WHAT TO DO - From the entries below, transcribe exactly the lines between the line holding "(k : Fin 8)" and the line holding "0x9020 + g.val", inclusive; skip all other lines.

RECORDS PROVIDED -
-- ==== Sys2Proof/Machine/Keys.lean ====
section
/-!
DEFINITION. The names of the object dictionary's entries (13_object_dictionary.md, R366, R395).
A `Key` names one entry by its block and its place in it, so that "`LINE_ADMIN` of L3" is
`K.LINE_ADMIN 3`; `Key.index` gives the 16-bit index of Table 12 of that chapter.
-/

namespace Sys2Proof.Machine

/-- The blocks of Table 13-12. `dev` holds every block that stands once (its offset is the whole index);
the others stand once per unit. -/
inductive Blk where
  | dev
  | line (n : Fin 16)
  | host (m : Fin 32)
  | pg (k : Fin 4)
  | port (p : Fin 2)
  | loop (j : Fin 64)
  | aux (a : Fin 48)
  | og (g : Fin 16)
  | chain (e : Fin 64)
  | pwr (u : Fin 22)
  | irq (g : Fin 32)
  | mb (c : Fin 12)
  | pc (k : Fin 8)
  | slot (x : Fin 2)
deriving DecidableEq, Repr

/-- One entry: its block, the offset of its index in the block, and its subindex (R366). -/
structure Key where
  blk : Blk
  off : Nat
  sub : Nat
deriving DecidableEq, Repr

/-- A number per block, which orders blocks in the store's canonical form. -/
def Blk.rank : Blk → Nat
  | .dev => 0
  | .line n => 64 + n.val
  | .host m => 128 + m.val
  | .pg k => 192 + k.val
  | .port p => 256 + p.val
  | .loop j => 320 + j.val
  | .aux a => 384 + a.val
  | .og g => 448 + g.val
  | .chain e => 512 + e.val
  | .pwr u => 576 + u.val
  | .irq g => 640 + g.val
  | .mb c => 704 + c.val
  | .pc k => 768 + k.val
  | .slot x => 832 + x.val

/-- Strict lexicographic order of keys: the store lists its keys in this order. -/
def Key.lt (a b : Key) : Bool :=
  a.blk.rank < b.blk.rank ||
  (a.blk.rank == b.blk.rank && (a.off < b.off || (a.off == b.off && a.sub < b.sub)))

/-- The 16-bit index of an entry (Tables 13-12 and 13-13). -/
def Key.index (k : Key) : Nat :=
  match k.blk with
  | .dev => k.off
  | .line n => 0x4000 + n.val * 0x40 + k.off
  | .host m => 0x3000 + m.val * 0x20 + k.off
  | .pg p => 0x3800 + p.val * 0x10 + k.off
  | .port p => if k.off < 0xF0 then 0x2000 + p.val + k.off else 0x2000 + p.val * 2 + k.off
  | .loop j => 0x6000 + k.off * 0x100 + j.val
  | .aux a => 0x6800 + a.val
  | .og g => 0x6900 + g.val
  | .chain e => 0x7000 + k.off * 0x100 + e.val
  | .pwr u => 0x8010 + u.val
  | .irq g => 0x9020 + g.val
  | .mb c => 0x9420 + c.val
  | .pc c => 0xC000 + c.val
  | .slot x => 0xA011 + x.val

/-- The entry a request names by index and subindex (Table 13-12): the block that holds the index. -/
def Key.ofIndex (idx sub : Nat) : Key :=
  if h : 0x4000 ≤ idx ∧ idx < 0x4400 then
    ⟨.line ⟨(idx - 0x4000) / 0x40, by omega⟩, (idx - 0x4000) % 0x40, sub⟩
  else if h : 0x3000 ≤ idx ∧ idx < 0x3400 then
    ⟨.host ⟨(idx - 0x3000) / 0x20, by omega⟩, (idx - 0x3000) % 0x20, sub⟩
  else if h : 0x3800 ≤ idx ∧ idx < 0x3840 then
    ⟨.pg ⟨(idx - 0x3800) / 0x10, by omega⟩, (idx - 0x3800) % 0x10, sub⟩
  else if h : 0x2001 ≤ idx ∧ idx < 0x2003 then ⟨.port ⟨idx - 0x2001, by omega⟩, 1, sub⟩
  else if h : 0x20F0 ≤ idx ∧ idx < 0x20F4 then
    ⟨.port ⟨(idx - 0x20F0) / 2, by omega⟩, 0xF0 + (idx - 0x20F0) % 2, sub⟩
  else if h : 0x6100 ≤ idx ∧ idx < 0x6600 ∧ (idx - 0x6000) % 0x100 < 64 then
    ⟨.loop ⟨(idx - 0x6000) % 0x100, h.2.2⟩, (idx - 0x6000) / 0x100, sub⟩
  else if h : 0x6800 ≤ idx ∧ idx < 0x6830 then ⟨.aux ⟨idx - 0x6800, by omega⟩, 0, sub⟩
  else if h : 0x6900 ≤ idx ∧ idx < 0x6910 then ⟨.og ⟨idx - 0x6900, by omega⟩, 0, sub⟩
  else if h : 0x7100 ≤ idx ∧ idx < 0x7500 ∧ (idx - 0x7000) % 0x100 < 64 then
    ⟨.chain ⟨(idx - 0x7000) % 0x100, h.2.2⟩, (idx - 0x7000) / 0x100, sub⟩
  else if h : 0x8010 ≤ idx ∧ idx < 0x8026 then ⟨.pwr ⟨idx - 0x8010, by omega⟩, 0, sub⟩
  else if h : 0x9020 ≤ idx ∧ idx < 0x9040 then ⟨.irq ⟨idx - 0x9020, by omega⟩, 0, sub⟩
  else if h : 0x9420 ≤ idx ∧ idx < 0x942C then ⟨.mb ⟨idx - 0x9420, by omega⟩, 0, sub⟩
  else if h : 0xC000 ≤ idx ∧ idx < 0xC008 then ⟨.pc ⟨idx - 0xC000, by omega⟩, 0, sub⟩
  else if h : 0xA011 ≤ idx ∧ idx < 0xA013 then ⟨.slot ⟨idx - 0xA011, by omega⟩, 0, sub⟩
  else ⟨.dev, idx, sub⟩

end Sys2Proof.Machine

namespace Sys2Proof.Machine.K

RESPONSE -
  | pc (k : Fin 8)
  | slot (x : Fin 2)
deriving DecidableEq, Repr

/-- One entry: its block, the offset of its index in the block, and its subindex (R366). -/
structure Key where
  blk : Blk
  off : Nat
  sub : Nat
deriving DecidableEq, Repr

/-- A number per block, which orders blocks in the store's canonical form. -/
def Blk.rank : Blk → Nat
  | .dev => 0
  | .line n => 64 + n.val
  | .host m => 128 + m.val
  | .pg k => 192 + k.val
  | .port p => 256 + p.val
  | .loop j => 320 + j.val
  | .aux a => 384 + a.val
  | .og g => 448 + g.val
  | .chain e => 512 + e.val
  | .pwr u => 576 + u.val
  | .irq g => 640 + g.val
  | .mb c => 704 + c.val
  | .pc k => 768 + k.val
  | .slot x => 832 + x.val

/-- Strict lexicographic order of keys: the store lists its keys in this order. -/
def Key.lt (a b : Key) : Bool :=
  a.blk.rank < b.blk.rank ||
  (a.blk.rank == b.blk.rank && (a.off < b.off || (a.off == b.off && a.sub < b.sub)))

/-- The 16-bit index of an entry (Tables 13-12 and 13-13). -/
def Key.index (k : Key) : Nat :=
  match k.blk with
  | .dev => k.off
  | .line n => 0x4000 + n.val * 0x40 + k.off
  | .host m => 0x3000 + m.val * 0x20 + k.off
  | .pg p => 0x3800 + p.val * 0x10 + k.off
  | .port p => if k.off < 0xF0 then 0x2000 + p.val + k.off else 0x2000 + p.val * 2 + k.off
  | .loop j => 0x6000 + k.off * 0x100 + j.val
  | .aux a => 0x6800 + a.val
  | .og g => 0x6900 + g.val
  | .chain e => 0x7000 + k.off * 0x100 + e.val
  | .pwr u => 0x8010 + u.val
  | .irq g => 0x9020 + g.val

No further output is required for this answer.